One of the other great successes of AI is speech recognition algorithms. With various deep learning values (phonetic analysis, word combination, and sentence structure) these have achieved up to 90% recognition accuracy. Yet, these technologies seem to increasingly to meet a dead end related to ambient noise’s sound disruption and word subtle similarities.
To overcome it, researchers have tackled other areas, such as translation or sentiment analysis. For translations, scientists started by identifying the words’ meaning by assigning them a number, but quickly realized the limitations of this technique. A number cannot account for the numerous connections between words from very different fields (for example the word “charm” is linked to “seduction”, but also to “humor” and “intelligence”).
To embody these semantic similarities, they conceived a multi-dimensional semantic space, where words can connect simultaneously to different associations. In other words, researched began to define words as vectors. Google Word2vec’s job was precisely to make an algorithm learn millions word vectors.
Armed with this semantic analysis, the researchers tackled then deep-learning-based translation. They designed a “recurrent neural network” recurrent that understands words’ meaning as the sentence progresses. Indeed, each previous word read by the algorithm becomes an output in the form of a vector, which will help in understanding the next word. However, it was easy for the program to forget information from the beginning of the string in their translation. Thus, researchers have invented “long-short-term memories” that select the inputs to be kept in memory.
With these recurrent neural network, machine translation has made remarkable progress, as you may have noticed with the new-found accuracy of Google Translation since 2016. And Google and other tech companies have quickly expressed their enthusiasm for a general intelligent machine in the translation field.

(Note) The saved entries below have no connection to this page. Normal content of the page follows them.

-- ==== Sys2Proof/Proofs/SpareTurns.lean ====
section
/-! PROOFS. Turns of the rotating spare (R106, R116): a register state in which FC_SPARE_STAT.CH cannot show the parked channel. -/

namespace Sys2Proof
open Sys2Proof.Machine

/-- A card that gives service in RUN, its spare parked with its power granted and RESTORE asked for, and a number in
FC_SPARE_STAT.PARKED_CH that its five bits cannot hold. -/
def strayParked : State :=
  { State.reset with
    regs := ((((Sparse.put 1 Reg.HUB_MODE_MODE.key mRUN []).put 0 (partFld 0).key pIN).put 0 Reg.PW_DOMAIN_STAT_ON.key 1).put 0
      (Reg.FC_SPARE_STAT_PHASE 0).key spPARKED).put 0 (Reg.FC_SPARE_STAT_PARKED_CH 0).key 32
    fc := { cards := [(0, { spare := { cycleAt := some 0, restore := true } })] }
    pw := { grants := [{ book := 1, cls := 2, cid := spCid 0, want := 4, held := 4, bn := 0, since := 0, counted := true }] } }

/-- The turn of RESTORE begins, and CH takes the five low bits of that number. -/
theorem exec_spareTurnStart_strayParked :
    (match exec (.spareTurnStart 0) strayParked with | .next t => (t.spPhase 0, t.spCh 0) | _ => (0, 32)) = (spCAL, 0) := by
  decide +kernel

/-- Refutes O15: its clause of RESTORE takes any number of PARKED_CH. Where the register reads 32 the turn begins on channel 0, and CH does not
read 32. -/
theorem not_spareRotation : ¬ Obligations.SpareRotation := by
  intro h
  obtain ⟨-, hrestore, -⟩ := h strayParked 0 (by decide)
  obtain ⟨t, hexec, -, hch, -⟩ := hrestore (by decide) (by decide) (by decide) rfl rfl rfl (by decide)
  have hparked : strayParked.rd (Reg.FC_SPARE_STAT_PARKED_CH 0) = 32 := by decide
  have hbegun := exec_spareTurnStart_strayParked
  rw [hexec] at hbegun
  obtain ⟨-, hzero⟩ := Prod.mk.inj hbegun
  rw [hparked, hzero] at hch
  exact absurd hch (by decide)

end Sys2Proof
end

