theorem onlyRegs_learnStarted : onlyRegs s (learnStarted s c) [Reg.RDC_HARM_STAT_LSTATE c, Reg.RDC_HARM_STAT_FAIL c,
    Reg.RDC_HARM_STAT_ACCEPTED c, Reg.RDC_HARM_STAT_DISCARDED c, Reg.RDC_STAT_LEARNING c] := by
  unfold learnStarted
  refine onlyRegs_wr_of_mem (onlyRegs_wr_of_mem (onlyRegs_wr_of_mem (onlyRegs_wr_of_mem (onlyRegs_wr_of_mem (onlyRegs_refl s _) ?_ _) ?_ _) ?_ _)
    ?_ _) ?_ _
  all_goals simp

/-- A channel whose learning has ended. -/
def Rdc.unlearnt (k : Rdc) : Rdc := { k with learn := none }

/-- Learning of channel `c` has ended FAILED with a code. -/
structure LearnFailed (s t : State) (c code : Nat) : Prop where
  learn : (t.rdc c).learn = none
  lstate : t.rd (Reg.RDC_HARM_STAT_LSTATE c) = 3
  fail : t.rd (Reg.RDC_HARM_STAT_FAIL c) = code % 8
  learning : t.rd (Reg.RDC_STAT_LEARNING c) = 0
  barks : Sys2Proof.barks s t (axSrc (c / 16)) (axCode (c / 16) 0x11)
  frame : onlyAxes s t
  regs : onlyRegs s t [Reg.RDC_HARM_STAT_LSTATE c, Reg.RDC_HARM_STAT_FAIL c, Reg.RDC_STAT_LEARNING c]

theorem learnFailed_learnFail (hlearn : (s.rdc c).learn.isSome = true) (code : Nat) : LearnFailed s (learnFail s c code) c code := by
  have hends : learnFail s c code = ((((s.modRdc c Rdc.unlearnt).wr (Reg.RDC_HARM_STAT_LSTATE c) 3).wr
      (Reg.RDC_HARM_STAT_FAIL c) code).clr (Reg.RDC_STAT_LEARNING c)).bark (axSrc (c / 16)) (axCode (c / 16) 0x11) true [c % 16, code] :=
    if_neg (by simpa using Option.ne_none_iff_isSome.2 hlearn)
  rw [hends]
  refine ⟨?_, ?_, ?_, State.rd_clr_self _ _, barks_bark _ _ _ _ _ _ rfl rfl, rfl, ?_⟩
  · rw [rdc_bark, rdc_clr, rdc_wr, rdc_wr, rdc_modRdc_self]
    rfl
  · rw [State.bark_rd, State.rd_clr_ne _ (learning_ne_harmStat c 0 rfl (by decide)), State.rd_wr_ne _ _ (key_ne_of_bit 4 0 rfl rfl (by decide)),
      State.rd_wr_self]
    rfl
  · rw [State.bark_rd, State.rd_clr_ne _ (learning_ne_harmStat c 4 rfl (by decide)), State.rd_wr_self]
    rfl
  · refine onlyRegs_of_rd (t := (((s.modRdc c Rdc.unlearnt).wr (Reg.RDC_HARM_STAT_LSTATE c) 3).wr (Reg.RDC_HARM_STAT_FAIL c) code).clr
      (Reg.RDC_STAT_LEARNING c)) (onlyRegs_wr_of_mem (onlyRegs_wr_of_mem (onlyRegs_wr_of_mem (onlyRegs_refl s _) ?_ _) ?_ _) ?_ _) fun _ => rfl
    all_goals simp

end

/-! ## The end of learning with its table (R191, R192) -/

/-- The coefficients that learning `l` of channel `c` has found, as the staging table holds them. -/
def State.learned (s : State) (c : Nat) (l : Learn) : List (Int × Int) :=
  (List.range 16).map fun i => (fun q : Int × Int => (rne (q.1 * (2 ^ 36 : Nat)) realOne, rne (q.2 * (2 ^ 36 : Nat)) realOne))
    (unLoop (loopKI (s.fnActs c 0)) (loopKP (s.fnActs c 0) (s.zeta c)) (rne l.wSum l.turns) (i + 1) (learnedCoef (binMeans l.acc) (i + 1)))

/-- Some coefficient does not fit its field. -/
def misfit (w : List (Int × Int)) : Bool := w.any fun q => 2 ^ 31 ≤ q.1.natAbs || 2 ^ 31 ≤ q.2.natAbs

/-- Learning has ended DONE, with a table and its residual. -/
def learnDone (s : State) (c : Nat) (w : List (Int × Int)) (r : Nat) : State :=
  ((((writeStg (s.modRdc c Rdc.unlearnt) c w).wr (Reg.RDC_HARM_STAT_RESID c) r).wr (Reg.RDC_HARM_STAT_LSTATE c) 2).clr
    (Reg.RDC_STAT_LEARNING c)).bark (axSrc (c / 16)) (axCode (c / 16) 0x10) false [c % 16, r]

/-- Under AUTO a table with a small residual is activated. -/
def autoActivated (s : State) (c : Nat) (auto : Bool) : State := if auto then harmActivate s .direct c else s

theorem map_zipIdx_map {α β : Type} (f : Nat → α) (g : Nat → α → β) (n : Nat) :
    ((List.range n).map f).zipIdx.map (fun q => g q.2 q.1) = (List.range n).map fun i => g i (f i) := by
  exact List.ext_getElem (by simp) fun i _ _ => by simp

/-- AUTO, and a residual that it takes. -/
def State.autoTakes (s : State) (c r : Nat) : Bool := s.eff (Reg.RDC_HARM_CFG_AUTO c) = 1 && r ≤ s.eff (Reg.RDC_HARM_CFG_RESID_MAX c)

/-- The residual of learning `l`. -/
def Learn.resid (l : Learn) : Nat := learnResid (binMeans l.acc) ((List.range 16).map fun i => learnedCoef (binMeans l.acc) (i + 1))

theorem harmDone_eq {s : State} {c : Nat} {l : Learn} (hl : (s.rdc c).learn = some l) : harmDone s c =
    if l.cause ≠ 0 || s.rd (Reg.RDC_HARM_STAT_ACCEPTED c) < l.turns then s
    else if misfit (s.learned c l) then learnFail s c 4
    else autoActivated (learnDone s c (s.learned c l) l.resid) c (s.autoTakes c l.resid) := by
  unfold harmDone
  rw [hl]
  dsimp only
  rw [map_zipIdx_map _ (fun i q => unLoop (loopKI (s.fnActs c 0)) (loopKP (s.fnActs c 0) (s.zeta c)) (rne l.wSum l.turns) (i + 1) q), List.map_map]
  rfl

section
variable (s : State) (c : Nat) (w : List (Int × Int)) (r : Nat)

theorem learn_learnDone : ((learnDone s c w r).rdc c).learn = none := by
  have hax : (writeStg (s.modRdc c Rdc.unlearnt) c w).rdc c = (s.modRdc c Rdc.unlearnt).rdc c := by rw [writeStg_frame]; rfl
  rw [learnDone, rdc_bark, rdc_clr, rdc_wr, rdc_wr, hax, rdc_modRdc_self]
  rfl

theorem rd_learnDone_learning : (learnDone s c w r).rd (Reg.RDC_STAT_LEARNING c) = 0 := by
  rw [learnDone, State.bark_rd, State.rd_clr_self]

theorem rd_learnDone_lstate : (learnDone s c w r).rd (Reg.RDC_HARM_STAT_LSTATE c) = 2 := by
  rw [learnDone, State.bark_rd, State.rd_clr_ne _ (learning_ne_harmStat c 0 rfl (by decide)), State.rd_wr_self]
  rfl

theorem barks_learnDone : Sys2Proof.barks s (learnDone s c w r) (axSrc (c / 16)) (axCode (c / 16) 0x10) := by
  refine barks_bark s _ _ _ _ _ ?_ ?_
  · change (writeStg (s.modRdc c Rdc.unlearnt) c w).bq.staged = s.bq.staged
    rw [writeStg_frame]
    rfl
  · change (writeStg (s.modRdc c Rdc.unlearnt) c w).now = s.now
    rw [writeStg_frame]
    rfl

theorem onlyAxes_learnDone : onlyAxes s (learnDone s c w r) := by
  have hstg : onlyAxes s (writeStg (s.modRdc c Rdc.unlearnt) c w) := by
    rw [writeStg_frame]
    rfl
  exact hstg.trans rfl

/-- After the table nothing writes it. -/
theorem rd_learnDone_stg {f : Fld} (hf : 8 * (0x52000 + 0x8000 * (c / 16) + 128 * (c % 16)) ≤ f.key) :
    (learnDone s c w r).rd f = (writeStg (s.modRdc c Rdc.unlearnt) c w).rd f := by
  have hresid : (Reg.RDC_HARM_STAT_RESID c).key ≠ f.key := by dsimp only [Reg.RDC_HARM_STAT_RESID]; omega
  have hlstate : (Reg.RDC_HARM_STAT_LSTATE c).key ≠ f.key := by dsimp only [Reg.RDC_HARM_STAT_LSTATE]; omega
  have hlearning : (Reg.RDC_STAT_LEARNING c).key ≠ f.key := by dsimp only [Reg.RDC_STAT_LEARNING]; omega
  rw [learnDone, State.bark_rd, State.rd_clr_ne _ hlearning, State.rd_wr_ne _ _ hlstate, State.rd_wr_ne _ _ hresid]

theorem rdS_learnDone {i : Nat} (hi : i < w.length) (hfits : misfit w = false) :
    (learnDone s c w r).rdS (Reg.RDC_HARM_STG_A c (i + 1)) = (w.getD i (0, 0)).1 ∧
      (learnDone s c w r).rdS (Reg.RDC_HARM_STG_B c (i + 1)) = (w.getD i (0, 0)).2 := by
  have hsmall : (w.getD i (0, 0)).1.natAbs < 2 ^ 31 ∧ (w.getD i (0, 0)).2.natAbs < 2 ^ 31 := by
    have hmem : w.getD i (0, 0) ∈ w := by
      rw [List.getD_eq_getElem _ _ hi]
      exact List.getElem_mem hi
    simpa using List.any_eq_false.1 hfits _ hmem
  rw [State.rdS, State.rdS, rd_learnDone_stg s c w r (Nat.le_add_right _ _), rd_learnDone_stg s c w r (Nat.le_add_right _ _)]
  exact rdS_writeStg _ c hi hsmall

end

/-- Other activations wait. -/
def withActs (s : State) (acts : List (Nat × Nat)) : State := { s with ax := { s.ax with acts := acts } }

section
variable (s : State) (acts : List (Nat × Nat))

theorem onlyAxes_withActs : onlyAxes s (withActs s acts) := rfl

theorem rdc_withActs (c : Nat) : (withActs s acts).rdc c = s.rdc c := rfl

theorem rd_withActs (f : Fld) : (withActs s acts).rd f = s.rd f := rfl

theorem barks_withActs {s t : State} {src code : Nat} (h : Sys2Proof.barks s t src code) (acts : List (Nat × Nat)) :
    Sys2Proof.barks s (withActs t acts) src code := h

theorem autoActivated_frame (c : Nat) (auto : Bool) : ∃ acts, autoActivated s c auto = withActs s acts := by
  cases auto
  · exact ⟨s.ax.acts, rfl⟩
  · exact ⟨_, rfl⟩

end

/-! ## Activation (R193) -/

/-- The outputs of channel `d` carry SETTLING, where the table of channel `c` acts on them. -/
def settleOne (s : State) (c e : Nat) (u : State) (d : Nat) : State :=
  if d = c || (s.paired d && s.coarse d = c) then u.modRdc d fun k => k.settling s.now e else u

However, these algorithms still show some major flaws. They have a hard time translating ambient word matches, which depend on the context and the meaning of the sentence (such as a phrase like “take if with a grain salt”).
Also, they don’t have a basic elementary and visual knowledge of things (“a glass is filled with water, drunk by a human, held by hand”). Machines can easily confuse the role of the glass with that of the water or the hand, and thus translate the sentence in the wrong way (“it holds the water” being “the hand holds the water”) for example. Consequently, without the help of a human to adjust, they lack a fundamental understanding of words, which is related to human common sens.